As police searched for a missing baby, parents Calvin Melvin and Brittney Sierra each told investigators their own theories:
If the baby is dead, “Melvin did it,’’ Sierra said, according to documents released this week by the Broward State Attorney’s Office. When asked by detectives how her long-time boyfriend would have killed the child, Sierra said Melvin would have taken the blue pillow from the stroller and suffocated their son.
But Melvin, the child’s father, said if anything had happened to Dontrell, it was Sierra who had harmed him. Then, for good measure, he drew a diagram of the backyard of the Hallandale Beach home they had rented when the child disappeared, showing police where the baby would be buried if Sierra had killed him.

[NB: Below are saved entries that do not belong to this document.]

-- ==== Sys2Proof/Safety.lean ====
section
/-! DEFINITION. Safety: the terms in which claims are stated: the machine's invariant, when an instruction may run, and
what it means for a state to hold a program. -/

namespace Sys2Proof.Machine

/-- The invariant every step keeps: memory is in its canonical form and the program text does not wrap
(rules R32 and R176). -/
def State.Inv (s : State) : Prop :=
  s.mem.wf ∧ s.text.base.toNat + s.text.size ≤ Config.spaceSize

/-- The checks of rules R143 to R145 pass: 64-bit mode, feature flags and operating-system enables set,
CR0.TS clear. -/
def State.Ready (s : State) (f : Form) : Prop :=
  s.mode = .bits64 ∧ s.featureOk f = true ∧ s.osTs = false

/-- No address of a footprint of `n` bytes at `ea` holds program text (rule R55). -/
def State.FootprintClear (s : State) (ea : Word) (n : Nat) : Prop :=
  ∀ q < n, s.text.holds (ea.toNat + q) = false

/-- A footprint of `n` bytes at `ea` lies in the address space and each of its bytes is admitted for writing
(rules R45, R48, R49). -/
def State.FootprintAdmitted (s : State) (ea : Word) (n : Nat) : Prop :=
  ea.toNat + n ≤ Config.spaceSize ∧ ∀ q < n, ∃ r ∈ s.regions, r.admits .write (ea.toNat + q) = true

/-- A store of `n` bytes at `ea` is admitted, clear of the program text, and alignment checking is off (rules
R45, R55 and decision D7). -/
def State.StoreReady (s : State) (ea : Word) (n : Nat) : Prop :=
  s.FootprintClear ea n ∧ s.FootprintAdmitted ea n ∧ s.acEnabled = false

/-- Memory holds the bytes from an address on. -/
def State.HoldsBytes (s : State) (a : Nat) (bytes : List Byte) : Prop :=
  ∀ q (h : q < bytes.length), Memory.read s.mem (a + q) = some bytes[q]

/-- The program text is exactly these bytes: memory holds them at its base, it has their length and does not
wrap, and each is admitted for fetching (rules R75 and R176). -/
def State.HoldsText (s : State) (bytes : List Byte) : Prop :=
  s.text.size = bytes.length ∧ s.text.base.toNat + bytes.length ≤ Config.spaceSize ∧
    s.HoldsBytes s.text.base.toNat bytes ∧
    ∀ q < bytes.length, s.memAdmit (s.text.base.toNat + q) 1 .fetch = true

/-- The byte `b` can be fetched at an address: it stands there in the program text and is admitted for fetching
(rules R75 and R176). -/
def State.Fetchable (s : State) (a : Nat) (b : Byte) : Prop :=
  s.text.holds a = true ∧ a < Config.spaceSize ∧ (∃ r ∈ s.regions, r.admits .fetch a = true) ∧
    Memory.read s.mem a = some b

/-- The first `k` of these bytes can be fetched from `pc` on. -/
def State.FetchesTo (s : State) (bytes : List Byte) (k : Nat) : Prop :=
  ∀ q < k, s.Fetchable (s.pc.toNat + q) (bytes.getD q 0)

/-- These bytes can be fetched from `pc` on. -/
abbrev State.Fetches (s : State) (bytes : List Byte) : Prop := s.FetchesTo bytes bytes.length

/-- ModRM, SIB, displacement and immediate, with nothing after them (rule R60). Which registers the prefix
names does not matter for that. -/
abbrev CompletesInstruction (tail : List Byte) : Prop := (takeTail 0 0 0 tail).map (·.rest) = some []

/-- The bytes of one whole instruction with an opcode of the family, reserved settings or not (rules R60, R73,
R74, R76, R77). -/
inductive WholeInstruction : List Byte → Prop where
  | vex (b1 b2 : Byte) (tail : List Byte) (map : b1.extractLsb' 0 5 = 0b00011) (pp : b2.extractLsb' 0 2 = 0b01)
      (complete : CompletesInstruction tail) : WholeInstruction (0xC4 :: b1 :: b2 :: 0x39 :: tail)
  | evex (p0 p1 p2 opcode : Byte) (tail : List Byte) (map : p0.extractLsb' 0 2 = 0b11)
      (pp : p1.extractLsb' 0 2 = 0b01) (op : opcode = 0x39 ∨ opcode = 0x3B)
      (complete : CompletesInstruction tail) : WholeInstruction (0x62 :: p0 :: p1 :: p2 :: opcode :: tail)

/-- The writemask enables element `j`: there is none, or its bit is 1 (rules R24 and R103). -/
abbrev State.ElementEnabled (s : State) (wm : Writemask) (j : Nat) : Prop :=
  wm.aaa = 0 ∨ (s.getK wm.aaa).getLsbD j = true

/-- From `s` to `t`, register `d` received the block `tmp` element by element under the writemask with every
bit above it 0 (rules R104 and R105), the pc is `next`, and nothing else changed (rule R109). -/
def RegisterWritten {w : Nat} (e : Nat) (d : VReg) (tmp : BitVec w) (wm : Writemask) (next : Word)
    (s t : State) : Prop :=
  (∀ j < w / e, (t.getZmm d).extractLsb' (j * e) e =
    if s.ElementEnabled wm j then tmp.extractLsb' (j * e) e
    else if wm.z then 0 else (s.getZmm d).extractLsb' (j * e) e) ∧
  (∀ b, w ≤ b → (t.getZmm d).getLsbD b = false) ∧
  (∀ r, r ≠ d → t.getZmm r = s.getZmm r) ∧
  t = { s with zmm := t.zmm, pc := next }

/-- From `s` to `t`, the enabled elements of the block `tmp` were stored at `ea`, little-endian (rules R40,
R44, R106), every other byte of memory is as before, the pc is `next`, and nothing else changed (rule R109). -/
def FootprintWritten {w : Nat} (e : Nat) (ea : Word) (tmp : BitVec w) (wm : Writemask) (next : Word)
    (s t : State) : Prop :=
  (∀ j < w / e, ∀ q < e / 8, Memory.read t.mem (ea.toNat + j * (e / 8) + q) =
    if s.ElementEnabled wm j then some (tmp.extractLsb' (j * e + 8 * q) 8)
    else Memory.read s.mem (ea.toNat + j * (e / 8) + q)) ∧
  (∀ a, a < ea.toNat ∨ ea.toNat + w / 8 ≤ a → Memory.read t.mem a = Memory.read s.mem a) ∧
  t = { s with mem := t.mem, pc := next }

/-- A step's outcome with the next state changed by a function: faults and refusals are the same. -/
def mapNext (g : State → State) : Result → Result
  | .next s => .next (g s)
  | .fault f => .fault f
  | .refused r => .refused r

end Sys2Proof.Machine
end

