-- ==== Sys2Proof/Laws/Masking.lean ====
section
/-! SUPPORT. Masking: what the writemask loops of rules R104 and R106 do, bit by bit, element by element and byte by byte. -/

namespace Sys2Proof.Machine

theorem elementInPlace_getLsbD {w : Nat} (e j : Nat) (v : BitVec w) (b : Nat) :
    (elementInPlace e j v).getLsbD b = (decide (j * e ≤ b) && decide (b < j * e + e) && v.getLsbD b) := by
  simp only [elementInPlace, BitVec.getLsbD_shiftLeft, BitVec.getLsbD_setWidth, BitVec.getLsbD_extractLsb']
  by_cases hw : b < w
  · by_cases h : j * e ≤ b
    · have h3 : j * e + (b - j * e) = b := by omega
      have h4 : ¬ b < j * e := by omega
      have h5 : decide (b - j * e < e) = decide (b < j * e + e) := by
        rw [decide_eq_decide]; omega
      have h6 : b - j * e < w := by omega
      simp [hw, h, h3, h4, h5, h6]
    · have h4 : b < j * e := by omega
      simp [h, h4]
  · simp [hw, BitVec.getLsbD_of_ge v b (by omega)]

/-- Bit `b` of the blend of the first `n` elements: it follows the enable of element `b / e`, and is 0 from
element `n` on. -/
theorem blend_getLsbD {w : Nat} {e : Nat} (he : 0 < e) (en : Nat → Bool) (z : Bool) (tmp old : BitVec w)
    (n b : Nat) :
    (blend e en z tmp old n).getLsbD b
      = (decide (b < n * e) && (if en (b / e) then tmp.getLsbD b else !z && old.getLsbD b)) := by
  induction n with
  | zero => simp [blend]
  | succ n ih =>
    have hdiv : n * e ≤ b → b < n * e + e → b / e = n := fun h1 h2 =>
      Nat.div_eq_of_lt_le h1 (by rw [Nat.succ_mul]; exact h2)
    have hlt : (n + 1) * e = n * e + e := Nat.succ_mul n e
    simp only [blend, BitVec.getLsbD_or, ih, hlt]
    by_cases h1 : n * e ≤ b
    · by_cases h2 : b < n * e + e
      · rw [hdiv h1 h2]
        cases en n <;> cases z <;> simp [elementInPlace_getLsbD, h1, h2]
      · cases en n <;> cases z <;> simp [elementInPlace_getLsbD, h2, show ¬ b < n * e by omega]
    · have h3 : b < n * e := by omega
      have h4 : b < n * e + e := by omega
      cases en n <;> cases z <;> simp [elementInPlace_getLsbD, h1, h3, h4]

/-- Element `j` of a blend: from `tmp` when enabled, else kept under merging and 0 under zeroing (rule R104). -/
theorem blend_element {w : Nat} {e : Nat} (en : Nat → Bool) (z : Bool) (tmp old : BitVec w)
    {n j : Nat} (hj : j < n) :
    (blend e en z tmp old n).extractLsb' (j * e) e
      = if en j then tmp.extractLsb' (j * e) e else if z then 0 else old.extractLsb' (j * e) e := by
  apply BitVec.eq_of_getLsbD_eq
  intro b hb
  have he : 0 < e := by omega
  have h1 : j * e + b < n * e := by
    calc j * e + b < j * e + e := by omega
      _ = (j + 1) * e := (Nat.succ_mul j e).symm
      _ ≤ n * e := Nat.mul_le_mul_right e hj
  have h2 : (j * e + b) / e = j :=
    Nat.div_eq_of_lt_le (by omega) (by rw [Nat.succ_mul]; omega)
  rw [BitVec.getLsbD_extractLsb', blend_getLsbD he, h2]
  cases en j <;> cases z <;> simp [h1, hb]

/-- A blend with every element enabled is `tmp`. -/
theorem blend_all {w : Nat} {e n : Nat} (he : 0 < e) (hw : w ≤ n * e) {en : Nat → Bool} (hen : ∀ j < n, en j = true)
    (z : Bool) (tmp old : BitVec w) : blend e en z tmp old n = tmp := by
  apply BitVec.eq_of_getLsbD_eq
  intro b hb
  have h1 : b < n * e := by omega
  rw [blend_getLsbD he, hen _ (Nat.div_lt_of_lt_mul (by rwa [Nat.mul_comm]))]
  simp [h1]

theorem enabled_of_aaa_zero (s : State) {wm : Writemask} (h : wm.aaa = 0) (j : Nat) : s.enabled wm j = true := by
  simp [State.enabled, h]

theorem enabled_iff (s : State) (wm : Writemask) (j : Nat) :
    s.enabled wm j = true ↔ wm.aaa = 0 ∨ (s.getK wm.aaa).getLsbD j = true := by
  simp [State.enabled]

/-- What the masked register write leaves in the destination (rules R104 and R105). -/
theorem writeRegMasked_getZmm {w : Nat} (s : State) (d : VReg) (tmp : BitVec w) (e n : Nat) (wm : Writemask) :
    (writeRegMasked s d tmp e n wm).getZmm d
      = (blend e (s.enabled wm) wm.z tmp ((s.getZmm d).extractLsb' 0 w) n).setWidth Config.maxVL := by
  simp [writeRegMasked]

/-- Byte `y` after the masked store of `n` elements of `c` bytes: the block's byte where its element is
enabled, else what it was (rules R44 and R106). -/
theorem read_writeElements {w : Nat} (m : Memory) (addr : Nat) {c : Nat} (hc : 0 < c) (en : Nat → Bool)
    (tmp : BitVec w) (n y : Nat) :
    (writeElements m addr (8 * c) en tmp n).read y
      = if addr ≤ y ∧ y < addr + n * c ∧ en ((y - addr) / c) = true
        then some (tmp.extractLsb' (8 * (y - addr)) 8) else m.read y := by
  induction n with
  | zero => simp only [writeElements]; rw [if_neg (by omega)]
  | succ n ih =>
    have hmul : n * (8 * c) / 8 = n * c := by
      rw [show n * (8 * c) = 8 * (n * c) by ring, Nat.mul_div_cancel_left _ (by norm_num)]
    have hc8 : 8 * c / 8 = c := Nat.mul_div_cancel_left _ (by norm_num)
    have hs : (n + 1) * c = n * c + c := Nat.succ_mul n c
    have hdiv : addr + n * c ≤ y → y < addr + n * c + c → (y - addr) / c = n := fun h1 h2 =>
      Nat.div_eq_of_lt_le (by omega) (by rw [Nat.succ_mul]; omega)
    simp only [writeElements, hmul, hc8, hs]
    by_cases hin : addr + n * c ≤ y ∧ y < addr + n * c + c
    · have hq := hdiv hin.1 hin.2
      cases hen : en n
      · simp only [Bool.false_eq_true, if_false, ih]
        rw [if_neg (by omega), if_neg (by rw [hq, hen]; simp)]
      · simp only [if_true, Memory.read_writeLE]
        rw [if_pos hin, if_pos ⟨by omega, by omega, by rw [hq, hen]⟩]
        have hbits : (tmp.extractLsb' (n * (8 * c)) (8 * c)).extractLsb' (8 * (y - (addr + n * c))) 8
            = tmp.extractLsb' (8 * (y - addr)) 8 := by
          apply BitVec.eq_of_getLsbD_eq
          intro b hb
          have h1 : n * (8 * c) = 8 * (n * c) := by ring
          have h2 : 8 * (y - (addr + n * c)) + b < 8 * c := by omega
          have h3 : 8 * (n * c) + (8 * (y - (addr + n * c)) + b) = 8 * (y - addr) + b := by omega
          simp [hb, h1, h2, h3]
        rw [hbits]
    · have hout : ((addr ≤ y ∧ y < addr + n * c ∧ en ((y - addr) / c) = true)
          ↔ (addr ≤ y ∧ y < addr + (n * c + c) ∧ en ((y - addr) / c) = true)) := by
        constructor
        · rintro ⟨a, b, c⟩; exact ⟨a, by omega, c⟩
        · rintro ⟨a, b, c⟩; exact ⟨a, by omega, c⟩
      cases hen : en n
      · simp only [Bool.false_eq_true, if_false, ih]
        simp only [hout]
      · simp only [if_true, Memory.read_writeLE]
        rw [if_neg hin, ih]
        simp only [hout]

theorem wf_writeElements {w : Nat} {m : Memory} (addr c : Nat) (en : Nat → Bool) (tmp : BitVec w) (n : Nat)
    (hm : m.wf) (ha : addr + n * c ≤ Config.spaceSize) : (writeElements m addr (8 * c) en tmp n).wf := by
  induction n with
  | zero => exact hm
  | succ n ih =>
    have hmul : n * (8 * c) / 8 = n * c := by
      rw [show n * (8 * c) = 8 * (n * c) by ring, Nat.mul_div_cancel_left _ (by norm_num)]
    have hc8 : 8 * c / 8 = c := Nat.mul_div_cancel_left _ (by norm_num)
    have hs : (n + 1) * c = n * c + c := Nat.succ_mul n c
    have ih := ih (by omega)
    simp only [writeElements, hmul, hc8]
    split
    · exact Memory.wf_writeLE _ _ _ ih (by omega)
    · exact ih

/-! ### Only the enables of the elements count -/

theorem blend_congr {w : Nat} (e : Nat) {en en' : Nat → Bool} (z : Bool) (tmp old : BitVec w) {n : Nat}
    (h : ∀ j < n, en j = en' j) : blend e en z tmp old n = blend e en' z tmp old n := by
  induction n with
  | zero => rfl
  | succ n ih => simp only [blend]; rw [ih fun j hj => h j (by omega), h n (by omega)]

theorem writeElements_congr {w : Nat} (m : Memory) (a e : Nat) {en en' : Nat → Bool} (tmp : BitVec w) {n : Nat}
    (h : ∀ j < n, en j = en' j) : writeElements m a e en tmp n = writeElements m a e en' tmp n := by
  induction n with
  | zero => rfl
  | succ n ih => simp only [writeElements]; rw [ih fun j hj => h j (by omega), h n (by omega)]

end Sys2Proof.Machine
end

He then suggested police look under the ground behind the house because “Sierra is always home with the kids and always by the back yard.”
That’s exactly where in January authorities discovered the tiny remains presumed to be Dontrell Melvin, who was last seen in July 2011 when he was 5 months old.
He wasn’t reported missing for 18 months, when a Department of Children and Families caseworker went to the home Sierra shared with her mother and half-siblings.
Calls had come into DCF that Sierra was taking drugs and using profanity, according to documents.
“The mother is smoking marijuana mixed with an unknown drug in front of the children,” the tipster said. “Mom verbally abuses the children.”
Sierra, 21, has been charged with two felony counts of child neglect and Melvin, 27, has been charged with three felony counts of providing false information to police. The couple could face more charges if the bones are indeed Dontrell’s.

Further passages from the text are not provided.